Armando Guzman at his desk.
GREGORY CASTILLO / THE REPORTER
SECURE SELECTION: Armando Guzman, 53, a 1978 graduate of Miami Dade College, was selected to fill the position of public safety chief for the Kendall Campus. Guzman, a former major in the special operations section at the City of Miami Police Department, brings more than 30 years of law-enforcement experience to Kendall Campus.

Veteran law enforcement officer Armando Guzman has been tabbed as the new chief of public safety at Miami Dade College Kendall Campus.

Guzman, 53, has worked at the City of Miami Police Department for more than 30 years. On Feb. 14, he accepted the top public safety position at Kendall Campus.

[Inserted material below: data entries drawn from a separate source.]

-- ==== Sys2Proof/Machine/Keypad.lean ====
section
/-! DEFINITION. Machine/Keypad.lean: keypad and timer instructions (44_keypad_timers.md R221 to R227) and the poll of a pending
key wait (R224). -/

namespace Sys2Proof.Machine

/-- `Ex9E` and `ExA1`: skip when the level of key `V[x]` is `level`; an index that names no key raises `KeyIndexRange`. -/
def State.skipOnKey (s : State) (p : Params) (x : Reg) (level : Bool) : State :=
  match keyIndex p (s.reg x) with
  | none => s.raise .keyIndexRange (byteWord (s.reg x))
  | some k => s.skipIf (s.keyDown k == level)

/-- `Ex9E` (R221). -/
def execSkp (x : Reg) (s : State) : Result := .next (s.skipOnKey params x true)

/-- `ExA1` (R222). -/
def execSknp (x : Reg) (s : State) : Result := .next (s.skipOnKey params x false)

/-- `Fx0A` (R223): a key that is down ends the wait at once; else the machine waits, with no PC effect. -/
def execLdVxK (x : Reg) (s : State) : Result :=
  if s.keys = 0 then .next ((s.setMode .waitKey).setWaitReg x) else .next (s.takeKey params x)

/-- `Step` in `WAIT_KEY` (R224): poll the keys, no fetch. -/
def pollKeys (s : State) : Result :=
  if s.keys = 0 then .next s else .next ((s.takeKey params s.waitReg).setMode .run)

/-- `Fx07` (R225). -/
def execLdVxDt (x : Reg) (s : State) : Result := .next (s.setReg x s.dt).advance

/-- `Fx15` (R226). -/
def execLdDtVx (x : Reg) (s : State) : Result := .next (s.setDt (s.reg x)).advance

/-- `Fx18` (R227). -/
def execLdStVx (x : Reg) (s : State) : Result := .next (s.setSt (s.reg x)).advance

end Sys2Proof.Machine
end

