-- ==== Sys2Proof/Safety.lean ====
section
/-! DEFINITION. Safety.lean: what counts as a good run, and the words claims are written in: frames, fault entry seen from
outside, the register-write table of 10_state.md R23, the groups of unsupported words, the invariants of 10_state.md R37. -/

namespace Sys2Proof

open Sys2Proof.Machine

/-! ## Good states -/

/-- No fault has been raised: `MODE` is not `HALT` (00_scope.md R14: every fault is a transition to `HALT`). -/
def Safety.Good (s : State) : Prop := s.mode ≠ .halt

/-- The idle loop of 70_reset_and_hazards.md R287: `RUN`, and the instruction at PC is `1nnn` with nnn = PC. -/
def Safety.Idle (s : State) : Prop :=
  s.mode = .run ∧ s.fetchable params = true ∧ ∃ nnn, decode s.fetchWord = .ok (.jp nnn) ∧ addrWord nnn = s.pc

/-! ## Frames -/

/-- The parts of State other than the general registers and PC. -/
inductive Part where
  | index
  | stack
  | delay
  | sound
  | memory
  | display
  | mode
  | waitReg
  | faultRecord
  | draws
  deriving DecidableEq, Repr

/-- From `s` to `t` nothing has changed but the registers of `regs`, the parts of `parts` and PC (of which this says nothing).
Memory and display are compared by every read of a byte and of a pixel. -/
structure UnchangedExcept (regs : List Reg) (parts : List Part) (s t : State) : Prop where
  reg : ∀ r, r ∉ regs → t.reg r = s.reg r
  index : Part.index ∉ parts → t.i = s.i
  stack : Part.stack ∉ parts → t.sp = s.sp ∧ ∀ j, t.slot j = s.slot j
  delay : Part.delay ∉ parts → t.dt = s.dt
  sound : Part.sound ∉ parts → t.st = s.st
  memory : Part.memory ∉ parts → ∀ a, t.byte a = s.byte a
  display : Part.display ∉ parts → ∀ r c, t.pixel r c = s.pixel r c
  mode : Part.mode ∉ parts → t.mode = s.mode
  waitReg : Part.waitReg ∉ parts → t.waitReg = s.waitReg
  faultRecord : Part.faultRecord ∉ parts →
    t.faultCause = s.faultCause ∧ t.faultInfo = s.faultInfo ∧ t.faultPc = s.faultPc
  draws : Part.draws ∉ parts → t.draws = s.draws
  keys : t.keys = s.keys
  script : t.script = s.script

/-- From `s` to `t` a fault has been raised and nothing else has happened: the four writes of 60_exceptions.md R247, PC and
everything else as before. -/
structure OnlyRaises (cause : FaultCause) (info : Word) (s t : State) : Prop where
  halted : t.mode = .halt
  cause_eq : t.faultCause = cause
  info_eq : t.faultInfo = info
  faultPc_eq : t.faultPc = s.pc
  pc_eq : t.pc = s.pc
  rest : UnchangedExcept [] [.mode, .faultRecord] s t

/-- The state at which the executor of a `Step` sees the machine: a listed `Step` event has been taken and its key levels are
there; with no event listed, the state itself (log 1). -/
def atStep (s : State) : State :=
  match s.script with
  | .step keys :: rest => (s.setScript rest).setKeys keys
  | _ => s

/-- The next transition is a `Step`: no event is listed, or the first one is a `Step`. -/
def StepIsNext (s : State) : Prop := s.script = [] ∨ ∃ keys rest, s.script = .step keys :: rest

/-! ## Tables of the spec -/

/-- The general registers an instruction may write: the column "writes" of 10_state.md R23. -/
def writtenRegs : Instr → List Reg
  | .ldImm x _ | .addImm x _ | .ldReg x _ | .or x _ | .and x _ | .xor x _ | .rnd x _ | .ldVxDt x | .ldVxK x => [x]
  | .addReg x _ | .sub x _ | .subn x _ | .shr x _ | .shl x _ => [x, VF]
  | .drw _ _ _ | .addI _ => [VF]
  | .ldRegs x => (List.range (x.toNat + 1)).map (BitVec.ofNat 4)
  | _ => []

/-- The other parts an instruction may write: `I` (10_state.md R24), stack (R26), timers (R27), memory (R28), framebuffer
(R29), the wait (R30), and `MODE` with the fault record where it can raise (60_exceptions.md R240, R243). -/
def writtenParts : Instr → List Part
  | .cls => [.display]
  | .ret | .call _ => [.stack, .mode, .faultRecord]
  | .ldI _ | .addI _ | .ldF _ => [.index]
  | .rnd _ _ => [.draws]
  | .drw _ _ _ => [.display, .mode, .faultRecord]
  | .skp _ | .sknp _ | .ldRegs _ | .sys _ => [.mode, .faultRecord]
  | .ldVxK _ => [.mode, .waitReg]
  | .ldDtVx _ => [.delay]
  | .ldStVx _ => [.sound]
  | .ldB _ | .stRegs _ => [.memory, .mode, .faultRecord]
  | _ => []

/-- The addresses an instruction stores to: the three bytes of `Fx33` and the x + 1 bytes of `Fx55` from I up (20_memory.md R65,
42_index_memory.md R183, R184), at the addresses the meanings use. -/
def storedAddrs (i : Instr) (s : State) : List Nat :=
  match i with
  | .ldB _ => (List.range 3).map s.effAddr
  | .stRegs x => (List.range (blockSize x)).map s.effAddr
  | _ => []

/-- The values PC may have after an instruction that neither faults nor waits: the table of 40_cycle_control.md R122. -/
def pcAfter (i : Instr) (s : State) : List Address :=
  match i with
  | .jp nnn | .call nnn => [addrWord nnn]
  | .jpV0 nnn => [addrWord nnn + byteWord (s.reg 0)]
  | .ret => [s.slot (s.sp.val - 1)]
  | .seImm _ _ | .sneImm _ _ | .seReg _ _ | .sneReg _ _ | .skp _ | .sknp _ => [s.pc + 2#16, s.pc + 4#16]
  | _ => [s.pc + 2#16]

/-- The unsupported words of 30_encoding.md R96, group by group. -/
def unsupportedWord (w : Word) : Bool :=
  (fieldN3 w == 0x0 && w != 0x00E0 && w != 0x00EE) ||
  (fieldN3 w == 0x5 && fieldN0 w != 0x0) ||
  (fieldN3 w == 0x8 && [0x8#4, 0x9#4, 0xA#4, 0xB#4, 0xC#4, 0xD#4, 0xF#4].contains (fieldN0 w)) ||
  (fieldN3 w == 0x9 && fieldN0 w != 0x0) ||
  (fieldN3 w == 0xE && !([0x9E#8, 0xA1#8].contains (fieldNN w))) ||
  (fieldN3 w == 0xF &&
    !([0x07#8, 0x0A#8, 0x15#8, 0x18#8, 0x1E#8, 0x29#8, 0x33#8, 0x55#8, 0x65#8].contains (fieldNN w)))

/-! ## The sprite's pixel set (43_display.md R203) -/

/-- Whether pixel (r, c) is addressed by a set sprite bit of the sprite of `n` rows at I with origin column `cx` and row `cy`:
the set S of R203. -/
def InSprite (s : State) (cx cy : Byte) (n : Nat) (r : Row) (c : Col) : Prop :=
  ∃ row bit : Nat, row < n ∧ bit < 8 ∧ (s.byte (s.i.toNat + row)).getLsbD (7 - bit) = true ∧
    r.val = (cy.toNat + row) % 32 ∧ c.val = (cx.toNat + bit) % 64

/-! ## Invariants -/

/-- 10_state.md R37: occupied slots hold 0x0002 to 0x1000; a pending wait stands at its `Fx0A`; `HALT` exactly when a fault is
recorded; `PC <= 0x10FE`. (`0 <= SP <= 16` is in the type of SP.) -/
structure Invariant (s : State) : Prop where
  slots : ∀ j, j < s.sp.val → 0x0002 ≤ (s.slot j).toNat ∧ (s.slot j).toNat ≤ 0x1000
  waits : s.mode = .waitKey → s.pc.toNat ≤ 0xFFE ∧ decode s.fetchWord = .ok (.ldVxK s.waitReg)
  halted : s.mode = .halt ↔ s.faultCause ≠ .none
  range : s.pc.toNat ≤ 0x10FE

/-- The memory list is in canonical form: addresses strictly rising, below `MEM_SIZE`, and nothing listed that reads so anyway. -/
def MemoryInForm (s : State) : Prop := s.mem.wf

end Sys2Proof
end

Carlos Tinoco had served as the interim chief of public safety for the past 18 months. He will remain as the assistant chief of public safety.

Guzman rose through ranks to become a major in the special operations section at the City of Miami Police Department.

“I wanted to work [here] because I feel that I can bring my background and experience,” Guzman said.

“I can enhance the level of protection and service to both student and faculty members.”

Guzman, who graduated from MDC in 1978, also wanted to return to his roots.

“If my father were still alive, he’d have said I wanted to be a police officer ever since I was a child,” Guzman said. “Of course when you’re a child, your idea of what it means to be an officer is very different from the reality. Eighty five percent to almost 90 percent of what it is to be a police officer is just helping people with regular problems, like giving them directions. Only a small percentage of time is dedicated to combating crime.”

During his time as an officer, Guzman answered many 911 calls including some from people claiming to have been followed by the CIA, others said they saw aliens, or spoke to God.

At MDC, Guzman said he wants to make the public safety office more efficient, specifically with keeping student’s safe and serving their needs.

“To a regular person, a thing like graffiti is just graffiti. But to an officer it is a code, it can say a number of things,” Guzman said. “An officer knows how to use this knowledge in keeping people safe. That’s what I would like to bring to Miami Dade. But it’s still too early to say what will or won’t be implemented.”

He said he is still introducing his ideas to campus officials.

“We had a strong pool of applicants,” said Kendall Campus President Lourdes Oroza. “But [Armando Guzman’s] experience and commendable work record is what made us choose him.”